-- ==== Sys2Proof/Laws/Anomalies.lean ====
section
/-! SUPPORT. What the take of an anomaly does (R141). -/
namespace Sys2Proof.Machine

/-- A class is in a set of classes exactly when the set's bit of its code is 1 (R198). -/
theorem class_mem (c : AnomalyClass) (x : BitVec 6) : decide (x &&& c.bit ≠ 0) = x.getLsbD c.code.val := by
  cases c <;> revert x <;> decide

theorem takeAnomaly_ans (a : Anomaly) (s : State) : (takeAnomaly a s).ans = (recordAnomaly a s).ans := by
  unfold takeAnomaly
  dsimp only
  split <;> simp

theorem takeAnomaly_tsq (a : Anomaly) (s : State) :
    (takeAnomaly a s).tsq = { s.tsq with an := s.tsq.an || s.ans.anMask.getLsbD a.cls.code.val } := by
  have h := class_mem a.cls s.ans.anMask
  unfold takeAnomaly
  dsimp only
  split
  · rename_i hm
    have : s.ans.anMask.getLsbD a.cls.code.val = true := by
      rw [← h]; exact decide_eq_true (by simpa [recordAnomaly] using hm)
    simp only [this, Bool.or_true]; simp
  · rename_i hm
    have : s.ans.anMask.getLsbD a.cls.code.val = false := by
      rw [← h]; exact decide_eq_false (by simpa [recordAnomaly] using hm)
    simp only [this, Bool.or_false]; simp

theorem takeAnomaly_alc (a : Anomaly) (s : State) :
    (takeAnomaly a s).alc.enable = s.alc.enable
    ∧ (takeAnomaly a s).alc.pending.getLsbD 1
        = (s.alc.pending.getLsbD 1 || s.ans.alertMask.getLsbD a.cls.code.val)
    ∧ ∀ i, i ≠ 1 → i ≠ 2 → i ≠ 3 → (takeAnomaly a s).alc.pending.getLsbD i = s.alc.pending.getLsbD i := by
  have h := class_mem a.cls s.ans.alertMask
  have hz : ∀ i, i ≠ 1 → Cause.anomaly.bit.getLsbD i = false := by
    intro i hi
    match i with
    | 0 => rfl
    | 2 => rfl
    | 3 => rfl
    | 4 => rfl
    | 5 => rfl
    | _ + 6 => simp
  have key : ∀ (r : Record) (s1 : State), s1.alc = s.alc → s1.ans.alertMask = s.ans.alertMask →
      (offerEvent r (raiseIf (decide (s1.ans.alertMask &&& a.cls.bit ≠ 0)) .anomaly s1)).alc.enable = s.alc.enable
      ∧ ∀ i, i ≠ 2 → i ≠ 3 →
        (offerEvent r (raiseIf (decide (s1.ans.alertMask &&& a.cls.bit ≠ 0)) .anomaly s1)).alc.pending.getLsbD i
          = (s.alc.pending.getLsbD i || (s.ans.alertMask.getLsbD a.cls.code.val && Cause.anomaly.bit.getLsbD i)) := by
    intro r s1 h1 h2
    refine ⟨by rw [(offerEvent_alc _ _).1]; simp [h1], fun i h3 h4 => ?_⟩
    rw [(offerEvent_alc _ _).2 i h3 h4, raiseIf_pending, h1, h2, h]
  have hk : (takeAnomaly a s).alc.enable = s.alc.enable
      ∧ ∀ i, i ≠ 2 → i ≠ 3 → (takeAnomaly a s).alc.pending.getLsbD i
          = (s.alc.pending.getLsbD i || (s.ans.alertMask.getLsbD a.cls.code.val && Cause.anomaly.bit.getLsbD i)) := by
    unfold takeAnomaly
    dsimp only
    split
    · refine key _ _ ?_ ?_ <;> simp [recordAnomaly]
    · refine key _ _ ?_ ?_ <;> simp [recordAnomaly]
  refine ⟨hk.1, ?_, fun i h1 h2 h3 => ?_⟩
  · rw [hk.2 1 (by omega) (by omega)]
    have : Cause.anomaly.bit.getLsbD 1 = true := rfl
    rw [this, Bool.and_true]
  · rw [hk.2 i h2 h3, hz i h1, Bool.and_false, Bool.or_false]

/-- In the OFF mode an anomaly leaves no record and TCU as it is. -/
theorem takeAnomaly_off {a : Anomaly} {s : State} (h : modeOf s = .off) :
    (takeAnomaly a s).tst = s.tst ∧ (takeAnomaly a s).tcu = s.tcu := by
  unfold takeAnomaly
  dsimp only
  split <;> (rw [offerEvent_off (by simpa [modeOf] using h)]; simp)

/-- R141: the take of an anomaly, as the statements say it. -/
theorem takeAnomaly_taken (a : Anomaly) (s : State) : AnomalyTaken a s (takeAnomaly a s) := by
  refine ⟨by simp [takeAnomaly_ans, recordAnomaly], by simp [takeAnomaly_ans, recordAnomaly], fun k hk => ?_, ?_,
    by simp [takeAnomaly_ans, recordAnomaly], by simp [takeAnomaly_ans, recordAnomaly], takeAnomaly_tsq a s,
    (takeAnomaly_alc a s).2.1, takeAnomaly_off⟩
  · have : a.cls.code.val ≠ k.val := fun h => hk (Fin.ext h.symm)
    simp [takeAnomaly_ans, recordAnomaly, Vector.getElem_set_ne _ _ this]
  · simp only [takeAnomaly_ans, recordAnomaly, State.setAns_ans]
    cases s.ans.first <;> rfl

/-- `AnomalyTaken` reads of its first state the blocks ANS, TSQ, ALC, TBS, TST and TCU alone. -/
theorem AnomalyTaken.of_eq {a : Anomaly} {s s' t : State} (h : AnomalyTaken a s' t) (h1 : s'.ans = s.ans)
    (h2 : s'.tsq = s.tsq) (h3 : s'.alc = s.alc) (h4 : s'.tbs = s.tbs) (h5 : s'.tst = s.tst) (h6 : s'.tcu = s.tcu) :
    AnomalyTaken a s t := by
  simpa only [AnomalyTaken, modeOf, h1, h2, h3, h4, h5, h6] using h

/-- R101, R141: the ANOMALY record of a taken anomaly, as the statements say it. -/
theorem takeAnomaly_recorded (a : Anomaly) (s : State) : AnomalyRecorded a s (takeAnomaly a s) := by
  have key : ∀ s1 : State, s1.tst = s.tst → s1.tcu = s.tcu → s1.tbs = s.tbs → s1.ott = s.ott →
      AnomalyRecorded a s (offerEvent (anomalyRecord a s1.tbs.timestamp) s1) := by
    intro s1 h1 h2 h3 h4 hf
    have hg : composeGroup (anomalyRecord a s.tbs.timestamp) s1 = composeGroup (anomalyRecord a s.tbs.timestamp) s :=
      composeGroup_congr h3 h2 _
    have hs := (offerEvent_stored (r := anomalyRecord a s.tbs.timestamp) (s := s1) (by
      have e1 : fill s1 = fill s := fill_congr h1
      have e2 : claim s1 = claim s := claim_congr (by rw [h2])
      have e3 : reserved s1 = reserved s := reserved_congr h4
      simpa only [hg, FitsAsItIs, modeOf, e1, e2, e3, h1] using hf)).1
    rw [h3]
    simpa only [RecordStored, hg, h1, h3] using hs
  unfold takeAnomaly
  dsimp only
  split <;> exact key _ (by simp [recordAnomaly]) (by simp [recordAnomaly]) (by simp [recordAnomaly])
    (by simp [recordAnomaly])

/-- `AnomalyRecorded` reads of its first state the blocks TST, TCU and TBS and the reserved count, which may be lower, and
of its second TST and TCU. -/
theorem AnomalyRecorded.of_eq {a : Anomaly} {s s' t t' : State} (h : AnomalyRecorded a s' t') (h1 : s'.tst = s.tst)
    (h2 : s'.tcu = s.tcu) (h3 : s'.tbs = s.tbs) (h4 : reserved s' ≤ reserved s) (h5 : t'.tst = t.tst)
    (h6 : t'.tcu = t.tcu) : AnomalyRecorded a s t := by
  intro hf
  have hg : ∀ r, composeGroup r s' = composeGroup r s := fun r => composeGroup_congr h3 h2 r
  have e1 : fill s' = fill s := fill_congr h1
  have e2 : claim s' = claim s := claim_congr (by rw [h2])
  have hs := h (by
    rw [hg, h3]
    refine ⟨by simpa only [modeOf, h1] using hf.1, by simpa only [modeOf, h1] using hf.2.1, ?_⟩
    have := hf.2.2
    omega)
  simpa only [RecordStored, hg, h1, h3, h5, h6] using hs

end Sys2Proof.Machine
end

----------

INSTRUCTIONS TO FOLLOW:
The listing above holds a line with "rw [(offerEvent_alc _ _).2" and a line with "taken anomaly, as the statements say it. -/". Print the stretch from the first through the second, exactly and alone.

SOLVED PROBLEM:
    rw [(offerEvent_alc _ _).2 i h3 h4, raiseIf_pending, h1, h2, h]
  have hk : (takeAnomaly a s).alc.enable = s.alc.enable
      ∧ ∀ i, i ≠ 2 → i ≠ 3 → (takeAnomaly a s).alc.pending.getLsbD i
          = (s.alc.pending.getLsbD i || (s.ans.alertMask.getLsbD a.cls.code.val && Cause.anomaly.bit.getLsbD i)) := by
    unfold takeAnomaly
    dsimp only
    split
    · refine key _ _ ?_ ?_ <;> simp [recordAnomaly]
    · refine key _ _ ?_ ?_ <;> simp [recordAnomaly]
  refine ⟨hk.1, ?_, fun i h1 h2 h3 => ?_⟩
  · rw [hk.2 1 (by omega) (by omega)]
    have : Cause.anomaly.bit.getLsbD 1 = true := rfl
    rw [this, Bool.and_true]
  · rw [hk.2 i h2 h3, hz i h1, Bool.and_false, Bool.or_false]

/-- In the OFF mode an anomaly leaves no record and TCU as it is. -/
theorem takeAnomaly_off {a : Anomaly} {s : State} (h : modeOf s = .off) :
    (takeAnomaly a s).tst = s.tst ∧ (takeAnomaly a s).tcu = s.tcu := by
  unfold takeAnomaly
  dsimp only
  split <;> (rw [offerEvent_off (by simpa [modeOf] using h)]; simp)

/-- R141: the take of an anomaly, as the statements say it. -/
theorem takeAnomaly_taken (a : Anomaly) (s : State) : AnomalyTaken a s (takeAnomaly a s) := by
  refine ⟨by simp [takeAnomaly_ans, recordAnomaly], by simp [takeAnomaly_ans, recordAnomaly], fun k hk => ?_, ?_,
    by simp [takeAnomaly_ans, recordAnomaly], by simp [takeAnomaly_ans, recordAnomaly], takeAnomaly_tsq a s,
    (takeAnomaly_alc a s).2.1, takeAnomaly_off⟩
  · have : a.cls.code.val ≠ k.val := fun h => hk (Fin.ext h.symm)
    simp [takeAnomaly_ans, recordAnomaly, Vector.getElem_set_ne _ _ this]
  · simp only [takeAnomaly_ans, recordAnomaly, State.setAns_ans]
    cases s.ans.first <;> rfl

/-- `AnomalyTaken` reads of its first state the blocks ANS, TSQ, ALC, TBS, TST and TCU alone. -/
theorem AnomalyTaken.of_eq {a : Anomaly} {s s' t : State} (h : AnomalyTaken a s' t) (h1 : s'.ans = s.ans)
    (h2 : s'.tsq = s.tsq) (h3 : s'.alc = s.alc) (h4 : s'.tbs = s.tbs) (h5 : s'.tst = s.tst) (h6 : s'.tcu = s.tcu) :
    AnomalyTaken a s t := by
  simpa only [AnomalyTaken, modeOf, h1, h2, h3, h4, h5, h6] using h

/-- R101, R141: the ANOMALY record of a taken anomaly, as the statements say it. -/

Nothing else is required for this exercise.